There was also another exclusion that was part of the original rule. The definition of a Major Source is not being changed. A listed source must include fugitive emissions in its potential to emit. There are 29 listed source categories. The problem is with “unlisted” sources. If not on the list, a source becomes major if the potential to emit is greater than 250 tons/yr. Title III, Section 302(j) mentions fugitive emissions. The list comes from Title I, Part C, Section 169. However, this portion does not mention fugitive emissions. Nor does it consider modifications. The court decision stated that EPA could not count fugitive emissions in a facility’s total emissions unless that facility went through rule making, particularly for modifications. A major modification is any physical change that would result in a significant emissions increase. Unfortunately, that definition came from the NSPS section of the CAA. That does not include fugitive emissions. Fugitive emissions have historically been excluded when dealing with unlisted source categories. In 2002, the PSD rule was modified to include fugitive emissions at unlisted source categories. This rule was amended in 2008 with some new clauses. These were stayed during the Obama administration and remain stayed today. Another part of the 2008 rule excludes fugitive emissions if such inclusion would be the only reason that a source would become a major source.

In October, the EPA proposed to rescind the 2008 rule and proposed to remove the exclusion further down in the CAA. The comment period ends Feb. 2023. In other words.
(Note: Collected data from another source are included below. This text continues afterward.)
/-- The zone management commands: ZONE_RESET, ZONE_OPEN, ZONE_CLOSE, ZONE_FINISH, ZONE_OFFLINE and REPORT_ZONES complete on
the states their clauses name, each with the next state its clause gives. The rules each clause rests on stand before
it. -/
def Obligations.ZoneCommands : Prop :=
  -- ZONE_RESET: R411, R453
  (∀ (s : State) (x : CtxIx) (c : Ctx) (n : Namespace) (z : ZoneNo) (o : Nat), (s.ctx x = some c) → c.sqe.opcode = 0x79 →
   s.mayStartCmd c = true → (s.nsOf c.fn c.sqe.nsid.toNat = some n) → (s.begun x).startStatus c = none →
   (c.sqe.act = .reset) → c.sqe.selectAll = false → (n.place c.sqe.slba = some (z, o)) →
     Completes (exec (.zoneReset x) s) fun t =>
       t = ((s.begun x).resetZone z).modCtx x fun c => c.finish stOk) ∧
  -- ZONE_RESET (held): R411, R453
  (∀ (s : State) (x : CtxIx) (c : Ctx) (n : Namespace) (z : ZoneNo) (o : Nat) (i : Fin 48), (s.ctx x = some c) →
   c.sqe.opcode = 0x79 → s.mayStartCmd c = true → (s.nsOf c.fn c.sqe.nsid.toNat = some n) → (s.begun x).startStatus c = none →
   (c.sqe.act = .reset) → c.sqe.selectAll = false → (n.place c.sqe.slba = some (z, o)) →
   s.lineHeld z i = true → ((s.zoneDesc z).zs ≠ .log) → (s.q.ctxs = [(x.val, c)]) → (s.q.buffered = []) →
   s.eng[(s.zoneDesc z).engine].recv.jobs = Vector.replicate 16 none → (s.eng[(s.zoneDesc z).engine].recv.reallocs = []) →
     (s.media.remaps[(s.zoneDesc z).engine] = []) → (s.media.defects[(s.zoneDesc z).engine] = []) →
     Completes (exec (.zoneReset x) s) fun t => (t.ctx x).bind (·.finished) = some stOk ∧ (t.zoneDesc z).wp = 0 ∧
       (t.zoneDesc z).zgen = (s.zoneDesc z).zgen + 1 ∧ (t.zoneDesc z).zs = .empty) ∧
  -- ZONE_OPEN: R453
  (∀ (s : State) (x : CtxIx) (c : Ctx) (n : Namespace) (z : ZoneNo) (o : Nat), (s.ctx x = some c) → c.sqe.opcode = 0x79 →
   s.mayStartCmd c = true → (s.nsOf c.fn c.sqe.nsid.toNat = some n) → (s.begun x).startStatus c = none →
   (c.sqe.act = .open_) → c.sqe.selectAll = false → (n.place c.sqe.slba = some (z, o)) →
     (s.begun x).openLimit n ((s.begun x).zoneDesc z).zs = none →
     Completes (exec (.zoneOpen x) s) fun t =>
       t = ((s.begun x).enterZState z .expOpen).modCtx x fun c => c.finish stOk) ∧
  -- ZONE_OPEN (held): R453
  (∀ (s : State) (x : CtxIx) (c : Ctx) (n : Namespace) (z : ZoneNo) (o : Nat) (i : Fin 48), (s.ctx x = some c) →
   c.sqe.opcode = 0x79 → s.mayStartCmd c = true → (s.nsOf c.fn c.sqe.nsid.toNat = some n) → (s.begun x).startStatus c = none →
   (c.sqe.act = .open_) → c.sqe.selectAll = false → (n.place c.sqe.slba = some (z, o)) →
     (s.begun x).openLimit n ((s.begun x).zoneDesc z).zs = none → s.lineHeld z i = true →
     Completes (exec (.zoneOpen x) s) fun t => (t.ctx x).bind (·.finished) = some stOk ∧ (t.zoneDesc z).zs = .expOpen) ∧
  -- ZONE_CLOSE: R453
  (∀ (s : State) (x : CtxIx) (c : Ctx) (n : Namespace) (z : ZoneNo) (o : Nat), (s.ctx x = some c) → c.sqe.opcode = 0x79 →
   s.mayStartCmd c = true → (s.nsOf c.fn c.sqe.nsid.toNat = some n) → (s.begun x).startStatus c = none →
   (c.sqe.act = .close) → c.sqe.selectAll = false → (n.place c.sqe.slba = some (z, o)) →
     (((s.begun x).zoneDesc z).zs ≠ .closed) →
     Completes (exec (.zoneClose x) s) fun t =>
       t = ((s.begun x).enterZState z .closed).modCtx x fun c => c.finish stOk) ∧
  -- ZONE_CLOSE (held): R453
  (∀ (s : State) (x : CtxIx) (c : Ctx) (n : Namespace) (z : ZoneNo) (o : Nat) (i : Fin 48), (s.ctx x = some c) →
   c.sqe.opcode = 0x79 → s.mayStartCmd c = true → (s.nsOf c.fn c.sqe.nsid.toNat = some n) → (s.begun x).startStatus c = none →
   (c.sqe.act = .close) → c.sqe.selectAll = false → (n.place c.sqe.slba = some (z, o)) →
     s.lineHeld z i = true →
     Completes (exec (.zoneClose x) s) fun t => (t.ctx x).bind (·.finished) = some stOk ∧ (t.zoneDesc z).zs = .closed) ∧
  -- ZONE_FINISH: R453, R455
  (∀ (s : State) (x : CtxIx) (c : Ctx) (n : Namespace) (z : ZoneNo) (o : Nat), (s.ctx x = some c) → c.sqe.opcode = 0x79 →
   s.mayStartCmd c = true → (s.nsOf c.fn c.sqe.nsid.toNat = some n) → (s.begun x).startStatus c = none →
   (c.sqe.act = .finish) → c.sqe.selectAll = false → (n.place c.sqe.slba = some (z, o)) →
     (((s.begun x).zoneDesc z).zs ≠ .full) →
     Completes (exec (.zoneFinish x) s) fun t =>
       t = ((s.begun x).enterZState z .full).modCtx x fun c => c.finish stOk) ∧
  -- ZONE_FINISH (held): R453, R455
  (∀ (s : State) (x : CtxIx) (c : Ctx) (n : Namespace) (z : ZoneNo) (o : Nat) (i : Fin 48), (s.ctx x = some c) →
   c.sqe.opcode = 0x79 → s.mayStartCmd c = true → (s.nsOf c.fn c.sqe.nsid.toNat = some n) → (s.begun x).startStatus c = none →
   (c.sqe.act = .finish) → c.sqe.selectAll = false → (n.place c.sqe.slba = some (z, o)) →
     s.lineHeld z i = true →
     Completes (exec (.zoneFinish x) s) fun t => (t.ctx x).bind (·.finished) = some stOk ∧ (t.zoneDesc z).zs = .full) ∧
  -- ZONE_OFFLINE: R453
  (∀ (s : State) (x : CtxIx) (c : Ctx) (n : Namespace) (z : ZoneNo) (o : Nat), (s.ctx x = some c) → c.sqe.opcode = 0x79 →
   s.mayStartCmd c = true → (s.nsOf c.fn c.sqe.nsid.toNat = some n) → (s.begun x).startStatus c = none →
   (c.sqe.act = .offline) → c.sqe.selectAll = false → (n.place c.sqe.slba = some (z, o)) →
     Completes (exec (.zoneOffline x) s) fun t =>
       t = ((s.begun x).enterZState z .offline).modCtx x fun c => c.finish stOk) ∧
  -- ZONE_OFFLINE (held): R453
  (∀ (s : State) (x : CtxIx) (c : Ctx) (n : Namespace) (z : ZoneNo) (o : Nat) (i : Fin 48), (s.ctx x = some c) →
   c.sqe.opcode = 0x79 → s.mayStartCmd c = true → (s.nsOf c.fn c.sqe.nsid.toNat = some n) → (s.begun x).startStatus c = none →
   (c.sqe.act = .offline) → c.sqe.selectAll = false → (n.place c.sqe.slba = some (z, o)) →
     s.lineHeld z i = true →
     Completes (exec (.zoneOffline x) s) fun t => (t.ctx x).bind (·.finished) = some stOk ∧ (t.zoneDesc z).zs = .offline) ∧
  -- REPORT_ZONES: R453, R642
  (∀ (s : State) (x : CtxIx) (c : Ctx) (n : Namespace), (s.ctx x = some c) → c.admin = false → c.sqe.opcode = 0x7A →
   c.finished = none → s.nsStatus c = none → (s.nsOf c.fn c.sqe.nsid.toNat = some n) → c.sqe.reservedSet = false →
   (c.sqe.slba < n.size) → (n.zones.any (fun z => s.rst.rdfwdPend.contains z) = false) →
     Completes (exec (.reportZones x) s) fun t =>
       (let all := (n.zones.zipIdx.drop (c.sqe.slba / zoneSize)).filter fun p => zrasfTakes c.sqe.zrasf (s.zoneDesc p.1).zs
        let shown := all.take c.sqe.maxDescs
        (t.ctx x).bind (·.finished) = some stOk ∧ t = s.modCtx x fun c => { c.finish stOk with
          result := lohi (if c.sqe.partialReport then shown.length else all.length) ++ List.replicate 14 0 ++
            shown.flatMap fun p => (s.zoneDesc p.1).reported (p.2 * zoneSize) }))
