-- ==== Sys2Proof/Laws/State.lean ====
section
/-! SUPPORT. What each modifier of the state does to each of its fields: one equation per field and modifier, all by rfl, so that no
proof unfolds a record update. -/

namespace Sys2Proof.Machine
open Sys2Proof
set_option Elab.async false

/-- An element of a vector of which one was changed. -/
@[simp] theorem vmod_get {α : Type} {n : Nat} (v : Vector α n) (i : Fin n) (f : α → α) (k : Nat) (h : k < n) :
    (vmod v i f)[k] = if i.val = k then f v[k] else v[k] := by
  simp only [vmod, Vector.getElem_set]
  split
  · rename_i e; subst e; rfl
  · rfl
/-- An element of a vector of which one was replaced. -/
@[simp] theorem vset_get {α : Type} {n : Nat} (v : Vector α n) (i : Fin n) (x : α) (k : Nat) (h : k < n) :
    (vset v i x)[k] = if i.val = k then x else v[k] := by
  simp only [vset, Vector.getElem_set]
/-- A projection each step keeps is kept by the fold. -/
theorem foldl_keeps {α β : Type} (g : State → β) (f : State → α → State) (l : List α) (s : State) (h : ∀ s x, g (f s x) = g s) :
    g (l.foldl f s) = g s := by
  induction l generalizing s with
  | nil => rfl
  | cons a l ih => exact (ih _).trans (h s a)
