-- ==== Sys2Proof/Laws/Record.lean ====
section
/-! SUPPORT. What raising an event does to the state: it changes the trace buffers and the recorder, and nothing else. -/

namespace Sys2Proof.Machine
open Sys2Proof
set_option Elab.async false

/-- A trigger changes the trace buffers only. -/
theorem State.traceTrigger_shape (s : State) (src : BitVec 3) : ∃ x, s.traceTrigger src = { s with trc := x } := ⟨_, rfl⟩

/-- A record pushed changes the recorder only. -/
theorem State.pushRecord_shape (s : State) (e : Event) : ∃ x, s.pushRecord e = { s with evr := x } := by
  unfold State.pushRecord
  dsimp only
  split
  · split
    · exact ⟨_, rfl⟩
    · exact ⟨_, rfl⟩
  · exact ⟨_, rfl⟩

/-- An event changes the trace buffers and the recorder only. -/
theorem State.record_shape (s : State) (type level index reg : Nat) (value : Word) (words : List Word) :
    ∃ x y, s.record type level index reg value words = { s with trc := x, evr := y } := by
  unfold State.record
  extract_lets hit trace e
  split
  · obtain ⟨x, hx⟩ := s.traceTrigger_shape 0b010
    obtain ⟨y, hy⟩ := (s.traceTrigger 0b010).pushRecord_shape e
    rw [hy, hx]
    exact ⟨x, y, rfl⟩
  · obtain ⟨y, hy⟩ := s.pushRecord_shape e
    rw [hy]
    exact ⟨s.trc, y, rfl⟩

/-- So does a CONDITION event. -/
theorem State.condition_shape (s : State) (subsys level index reg : Nat) (value : Word) (words : List Word) :
    ∃ x y, s.condition subsys level index reg value words = { s with trc := x, evr := y } := s.record_shape ..

/-- So does a VIOLATION event. -/
theorem State.violation_shape (s : State) (subsys level index reg : Nat) (value : Word) (words : List Word) :
    ∃ x y, s.violation subsys level index reg value words = { s with trc := x, evr := y } := s.record_shape ..

/-- So does the event of a full counter, where there is one. -/
theorem State.saturated_shape (s : State) (reached : Bool) (subsys level index reg : Nat) (value : Word) :
    ∃ x y, s.saturated reached subsys level index reg value = { s with trc := x, evr := y } := by
  unfold State.saturated
  split
  · exact s.record_shape ..
  · exact ⟨s.trc, s.evr, rfl⟩
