-- ==== Sys2Proof/Laws/MovesGates.lean ====
section
/-! SUPPORT. What each operation and each command of Machine/Gates.lean can touch. -/

namespace Sys2Proof.Machine
open Sys2Proof
set_option linter.all false
set_option Elab.async false

theorem State.retarget_moves (s : State) (x1 : Eng) :
    Moves [.engSrv] s (State.retarget s x1) := by
  unfold State.retarget
  repeat' (first
    | with_reducible exact Moves.refl _ _
    | with_reducible assumption
    | extract_lets
    | with_reducible refine Moves.ite ?_ ?_
    | with_reducible refine (State.modSrv_moves ..).after (by decide) ?_
    | with_reducible refine (Moves.fold _ _ _ ?_).behind ?_
    | intro _
    | split
    | ((conv => arg 3; with_reducible whnf); split))

theorem State.deactivate_moves (s : State) (x1 : Head) :
    Moves [.engSrv, .headSrv] s (State.deactivate s x1) := by
  unfold State.deactivate
  repeat' (first
    | with_reducible exact Moves.refl _ _
    | with_reducible assumption
    | extract_lets
    | with_reducible refine Moves.ite ?_ ?_
    | with_reducible refine (State.modHs_moves ..).after (by decide) ?_
    | with_reducible refine (State.retarget_moves ..).after (by decide) ?_
    | with_reducible refine (Moves.fold _ _ _ ?_).behind ?_
    | intro _
    | split
    | ((conv => arg 3; with_reducible whnf); split))

theorem State.strobe_moves (s : State) (x1 : Eng) (x2 : ArmSym) (x3 : BitVec 12) :
    Moves [.links] s (State.strobe s x1 x2 x3) := by
  unfold State.strobe
  repeat' (first
    | with_reducible exact Moves.refl _ _
    | with_reducible assumption
    | extract_lets
    | with_reducible refine Moves.ite ?_ ?_
    | with_reducible refine (State.modLink_moves ..).after (by decide) ?_
    | with_reducible refine (Moves.fold _ _ _ ?_).behind ?_
    | intro _
    | split
    | ((conv => arg 3; with_reducible whnf); split))

theorem State.strobeHead_moves (s : State) (x1 : Head) (x2 : ArmSym) :
    Moves [.links] s (State.strobeHead s x1 x2) := by
  unfold State.strobeHead
  repeat' (first
    | with_reducible exact Moves.refl _ _
    | with_reducible assumption
    | extract_lets
    | with_reducible refine Moves.ite ?_ ?_
    | with_reducible refine (State.strobe_moves ..).after (by decide) ?_
    | with_reducible refine (Moves.fold _ _ _ ?_).behind ?_
    | intro _
    | split
    | ((conv => arg 3; with_reducible whnf); split))

theorem State.suspect_moves (s : State) (x1 : Head) (x2 : List (SectorAt × Option (CtxIx × Nat))) :
    Moves [.trc, .evr, .wr] s (State.suspect s x1 x2) := by
  unfold State.suspect
  repeat' (first
    | with_reducible exact Moves.refl _ _
    | with_reducible assumption
    | extract_lets
    | with_reducible refine Moves.ite ?_ ?_
    | with_reducible refine (State.modWr_moves ..).after (by decide) ?_
    | with_reducible refine (State.saturated_moves ..).after (by decide) ?_
    | with_reducible refine (Moves.fold _ _ _ ?_).behind ?_
    | intro _
    | split
    | ((conv => arg 3; with_reducible whnf); split))

theorem State.runEnded_moves (s : State) (x1 : Head) :
    Moves [.seq] s (State.runEnded s x1) := by
  unfold State.runEnded
  repeat' (first
    | with_reducible exact Moves.refl _ _
    | with_reducible assumption
    | extract_lets
    | with_reducible refine Moves.ite ?_ ?_
    | with_reducible refine (State.modSeq_moves ..).after (by decide) ?_
    | with_reducible refine (Moves.fold _ _ _ ?_).behind ?_
    | intro _
    | split
    | ((conv => arg 3; with_reducible whnf); split))

theorem State.forceWriteOff_moves (s : State) (x1 : Head) (x2 : Angle) (x3 : Bool) (x4 : Bool) :
    Moves [.trc, .evr, .links, .engSrv, .seq, .wr, .headSrv] s (State.forceWriteOff s x1 x2 x3 x4) := by
  unfold State.forceWriteOff
  repeat' (first
    | with_reducible exact Moves.refl _ _
    | with_reducible assumption
    | extract_lets
    | with_reducible refine Moves.ite ?_ ?_
    | with_reducible refine (State.strobeHead_moves ..).after (by decide) ?_
    | with_reducible refine (State.modWr_moves ..).after (by decide) ?_
    | with_reducible refine (State.suspect_moves ..).after (by decide) ?_
    | with_reducible refine (State.runEnded_moves ..).after (by decide) ?_
    | with_reducible refine (State.deactivate_moves ..).after (by decide) ?_
    | with_reducible refine (Moves.fold _ _ _ ?_).behind ?_
    | intro _
    | split
    | ((conv => arg 3; with_reducible whnf); split))

theorem State.forceWritesOff_moves (s : State) (x1 : Eng) (x2 : List Head) (x3 : Bool) (x4 : Bool) :
    Moves [.trc, .evr, .links, .engSrv, .seq, .wr, .headSrv] s (State.forceWritesOff s x1 x2 x3 x4) := by
  unfold State.forceWritesOff
  repeat' (first
    | with_reducible exact Moves.refl _ _
    | with_reducible assumption
    | extract_lets
    | with_reducible refine Moves.ite ?_ ?_
    | with_reducible refine (State.forceWriteOff_moves ..).after (by decide) ?_
    | with_reducible refine (Moves.fold _ _ _ ?_).behind ?_
    | intro _
    | split
    | ((conv => arg 3; with_reducible whnf); split))

theorem State.countCodeword_moves (s : State) (x1 : LaneIx) (x2 : CwOutcome) (x3 : Slot) :
    Moves [.lane, .trc, .evr] s (State.countCodeword s x1 x2 x3) := by
  unfold State.countCodeword
  repeat' (first
    | with_reducible exact Moves.refl _ _
    | with_reducible assumption
    | extract_lets
    | with_reducible refine Moves.ite ?_ ?_
    | with_reducible refine (State.saturated_moves ..).after (by decide) ?_
    | with_reducible refine (State.modLane_moves ..).after (by decide) ?_
    | with_reducible refine (Moves.fold _ _ _ ?_).behind ?_
    | intro _
    | split
    | ((conv => arg 3; with_reducible whnf); split))
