theorem execArmLinkDown_moves (x0 : Eng) (x1 : LinkIx) (x2 : LinkDownCause) (s : State) {t : State} (h : (execArmLinkDown x0 x1 x2 s) = .next t) :
    Moves [.free, .slice, .lane, .pool, .wsl, .lpe, .trc, .media, .host, .q, .het, .pwr, .sec, .evr, .nor, .out, .links, .recv, .engSrv, .seq, .zdc, .rd, .det, .wr, .headSrv, .map, .freq] s t := by
  unfold execArmLinkDown at h
  repeat' (first | contradiction | (injection h with h; subst h) | split at h)
  all_goals (repeat' (first
    | with_reducible exact Moves.refl _ _
    | with_reducible assumption
    | extract_lets
    | with_reducible refine Moves.ite ?_ ?_
    | with_reducible refine (State.forceWritesOff_moves ..).after (by decide) ?_
    | with_reducible refine (State.modLink_moves ..).after (by decide) ?_
    | with_reducible refine (State.symErrors_moves ..).after (by decide) ?_
    | with_reducible refine (State.condLink_moves ..).after (by decide) ?_
    | with_reducible refine (State.deactivate_moves ..).after (by decide) ?_
    | with_reducible refine (State.modWr_moves ..).after (by decide) ?_
    | with_reducible refine (State.releaseSlot_moves ..).after (by decide) ?_
    | with_reducible refine (State.trainFailed_moves ..).after (by decide) ?_
    | with_reducible refine (Moves.fold _ _ _ ?_).behind ?_
    | intro _
    | split
    | ((conv => arg 3; with_reducible whnf); split)))

theorem execArmTrainAttempt_moves (x0 : Eng) (x1 : LinkIx) (s : State) {t : State} (h : (execArmTrainAttempt x0 x1 s) = .next t) :
    Moves [.trc, .evr, .links] s t := by
  unfold execArmTrainAttempt at h
  repeat' (first | contradiction | (injection h with h; subst h) | split at h)
  all_goals (repeat' (first
    | with_reducible exact Moves.refl _ _
    | with_reducible assumption
    | extract_lets
    | with_reducible refine Moves.ite ?_ ?_
    | with_reducible refine (State.modLink_moves ..).after (by decide) ?_
    | with_reducible refine (State.alkFull_moves ..).after (by decide) ?_
    | with_reducible refine (Moves.fold _ _ _ ?_).behind ?_
    | intro _
    | split
    | ((conv => arg 3; with_reducible whnf); split)))

theorem execAfeCommaAlignment_moves (x0 : Eng) (x1 : LinkIx) (s : State) {t : State} (h : (execAfeCommaAlignment x0 x1 s) = .next t) :
    Moves [.out, .links] s t := by
  unfold execAfeCommaAlignment at h
  repeat' (first | contradiction | (injection h with h; subst h) | split at h)
  all_goals (repeat' (first
    | with_reducible exact Moves.refl _ _
    | with_reducible assumption
    | extract_lets
    | with_reducible refine Moves.ite ?_ ?_
    | with_reducible refine (State.trainPhase_moves ..).after (by decide) ?_
    | with_reducible refine (State.modLink_moves ..).after (by decide) ?_
    | with_reducible refine (Moves.fold _ _ _ ?_).behind ?_
    | intro _
    | split
    | ((conv => arg 3; with_reducible whnf); split)))

theorem execArmTrainTimeout_moves (x0 : Eng) (x1 : LinkIx) (s : State) {t : State} (h : (execArmTrainTimeout x0 x1 s) = .next t) :
    Moves [.free, .slice, .lane, .pool, .wsl, .lpe, .trc, .media, .host, .q, .het, .pwr, .sec, .evr, .nor, .out, .links, .recv, .engSrv, .seq, .zdc, .rd, .det, .wr, .headSrv, .map, .freq] s t := by
  unfold execArmTrainTimeout at h
  repeat' (first | contradiction | (injection h with h; subst h) | split at h)
  all_goals (repeat' (first
    | with_reducible exact Moves.refl _ _
    | with_reducible assumption
    | extract_lets
    | with_reducible refine Moves.ite ?_ ?_
    | with_reducible refine (State.trainFailed_moves ..).after (by decide) ?_
    | with_reducible refine (Moves.fold _ _ _ ?_).behind ?_
    | intro _
    | split
    | ((conv => arg 3; with_reducible whnf); split)))

theorem execArmStatus_moves (x0 : Packet) (s : State) {t : State} (h : (execArmStatus x0 s) = .next t) :
    Moves [.trc, .host, .het, .evr, .out] s t := by
  unfold execArmStatus at h
  repeat' (first | contradiction | (injection h with h; subst h) | split at h)
  all_goals (repeat' (first
    | with_reducible exact Moves.refl _ _
    | with_reducible assumption
    | extract_lets
    | with_reducible refine Moves.ite ?_ ?_
    | with_reducible refine Moves.itePkt ?_ ?_
    | with_reducible refine runPacket_moves (by decide) (fun s => ?_)
    | with_reducible refine (Moves.fold _ _ _ ?_).behind ?_
    | intro _
    | split
    | ((conv => arg 3; with_reducible whnf); split)))

theorem opArmClear_moves (x0 : Packet) (s : State) :
    Moves [.links] s (opArmClear x0 s).state := by
  unfold opArmClear
  repeat' (first
    | with_reducible exact Moves.refl _ _
    | with_reducible assumption
    | extract_lets
    | with_reducible refine Moves.ite ?_ ?_
    | with_reducible refine Moves.itePkt ?_ ?_
    | with_reducible refine (State.modLink_moves ..).after (by decide) ?_
    | with_reducible refine (Moves.fold _ _ _ ?_).behind ?_
    | intro _
    | split
    | ((conv => arg 3; with_reducible whnf); split))

theorem execArmClear_moves (x0 : Packet) (s : State) {t : State} (h : (execArmClear x0 s) = .next t) :
    Moves [.trc, .host, .het, .evr, .out, .links] s t := by
  unfold execArmClear at h
  repeat' (first | contradiction | (injection h with h; subst h) | split at h)
  all_goals (repeat' (first
    | with_reducible exact Moves.refl _ _
    | with_reducible assumption
    | extract_lets
    | with_reducible refine Moves.ite ?_ ?_
    | with_reducible refine Moves.itePkt ?_ ?_
    | with_reducible refine (opArmClear_moves ..).after (by decide) ?_
    | with_reducible refine runPacket_moves (by decide) (fun s => ?_)
    | with_reducible refine (Moves.fold _ _ _ ?_).behind ?_
    | intro _
    | split
    | ((conv => arg 3; with_reducible whnf); split)))

theorem opArmConfig_moves (x0 : Packet) (s : State) :
    Moves [.wsl, .lpe, .nor, .out, .links, .wr] s (opArmConfig x0 s).state := by
  unfold opArmConfig
  repeat' (first
    | with_reducible exact Moves.refl _ _
    | with_reducible assumption
    | extract_lets
    | with_reducible refine Moves.ite ?_ ?_
    | with_reducible refine Moves.itePkt ?_ ?_
    | with_reducible refine (State.queueConfig_moves ..).after (by decide) ?_
    | with_reducible refine (State.modNor_moves _ _ (by intro n; repeat' (first | rfl | extract_lets | split))).after (by decide) ?_
    | with_reducible refine (State.modLink_moves ..).after (by decide) ?_
    | with_reducible refine (Moves.fold _ _ _ ?_).behind ?_
    | intro _
    | split
    | ((conv => arg 3; with_reducible whnf); split))

theorem execArmConfig_moves (x0 : Packet) (s : State) {t : State} (h : (execArmConfig x0 s) = .next t) :
    Moves [.wsl, .lpe, .trc, .host, .het, .evr, .nor, .out, .links, .wr] s t := by
  unfold execArmConfig at h
  repeat' (first | contradiction | (injection h with h; subst h) | split at h)
  all_goals (repeat' (first
    | with_reducible exact Moves.refl _ _
    | with_reducible assumption
    | extract_lets
    | with_reducible refine Moves.ite ?_ ?_
    | with_reducible refine Moves.itePkt ?_ ?_
    | with_reducible refine (opArmConfig_moves ..).after (by decide) ?_
    | with_reducible refine runPacket_moves (by decide) (fun s => ?_)
    | with_reducible refine (Moves.fold _ _ _ ?_).behind ?_
    | intro _
    | split
    | ((conv => arg 3; with_reducible whnf); split)))

theorem opArmRetrain_moves (x0 : Packet) (s : State) :
    Moves [.links] s (opArmRetrain x0 s).state := by
  unfold opArmRetrain
  repeat' (first
    | with_reducible exact Moves.refl _ _
    | with_reducible assumption
    | extract_lets
    | with_reducible refine Moves.ite ?_ ?_
    | with_reducible refine Moves.itePkt ?_ ?_
    | with_reducible refine (State.modLink_moves ..).after (by decide) ?_
    | with_reducible refine (Moves.fold _ _ _ ?_).behind ?_
    | intro _
    | split
    | ((conv => arg 3; with_reducible whnf); split))

theorem execArmRetrain_moves (x0 : Packet) (s : State) {t : State} (h : (execArmRetrain x0 s) = .next t) :
    Moves [.trc, .host, .het, .evr, .out, .links] s t := by
  unfold execArmRetrain at h
  repeat' (first | contradiction | (injection h with h; subst h) | split at h)
  all_goals (repeat' (first
    | with_reducible exact Moves.refl _ _
    | with_reducible assumption
    | extract_lets
    | with_reducible refine Moves.ite ?_ ?_
    | with_reducible refine Moves.itePkt ?_ ?_
    | with_reducible refine (opArmRetrain_moves ..).after (by decide) ?_
    | with_reducible refine runPacket_moves (by decide) (fun s => ?_)
    | with_reducible refine (Moves.fold _ _ _ ?_).behind ?_
    | intro _
    | split
    | ((conv => arg 3; with_reducible whnf); split)))

end Sys2Proof.Machine
end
EPA wants to include fugitive emissions for practically everything. The definition of fugitive emissions basically states that such emissions “could not reasonably be vented through a stack” (i.e. become a point source). Further, EPA states that the cost to control such emissions (not collect and subsequently vent) should not be a consideration. A coalition has been formed to comment to EPA.

Jay Hofmann, Trinity Consultants, Inc.

DOE – “GAIN” Initiative (Gateway for Accelerated Innovation in Nuclear)  (12/8 CIBO Committee Presentation)

The Gateway for Accelerated Innovation in Nuclear (GAIN) looks to drive innovation in the nuclear energy field. Developers can propose a work scope and the National Labs can execute that work scope to minimize the additional costs of building and troubleshooting new facilities.

There is nuclear technology information from a variety of prior government agencies that is often “lost” to the present. GAIN is looking to relocate that information and make it available. GAIN has a website. There is a coal to nuclear program. There is an industrial outreach program. Process heat applications as well as power are being considered. They are trying to find out what industry needs in these areas. Idaho National Labs is trying to establish an integrate energy system to consider all aspects of energy and then see where nuclear fits in. There is a lot of focus on hydrogen as an energy carrier.

The GAIN Voucher program started in 2016 and $26 million has been awarded to date. GAIN Vouchers are open to support multiple areas for advanced nuclear applications. End users can potentially make use of this resource. There is a 20% cost share requirement. The next cycle is due Jan. 31st. There are 4 cycles per year. Typically, these are one-year studies in the range of $100- $500 K. Summary results for each completed study are available on the website. There are two test beds for SMR projects. There are 6 SMR projects and 2 micro reactor projects that are on the timeline for the next 6 years.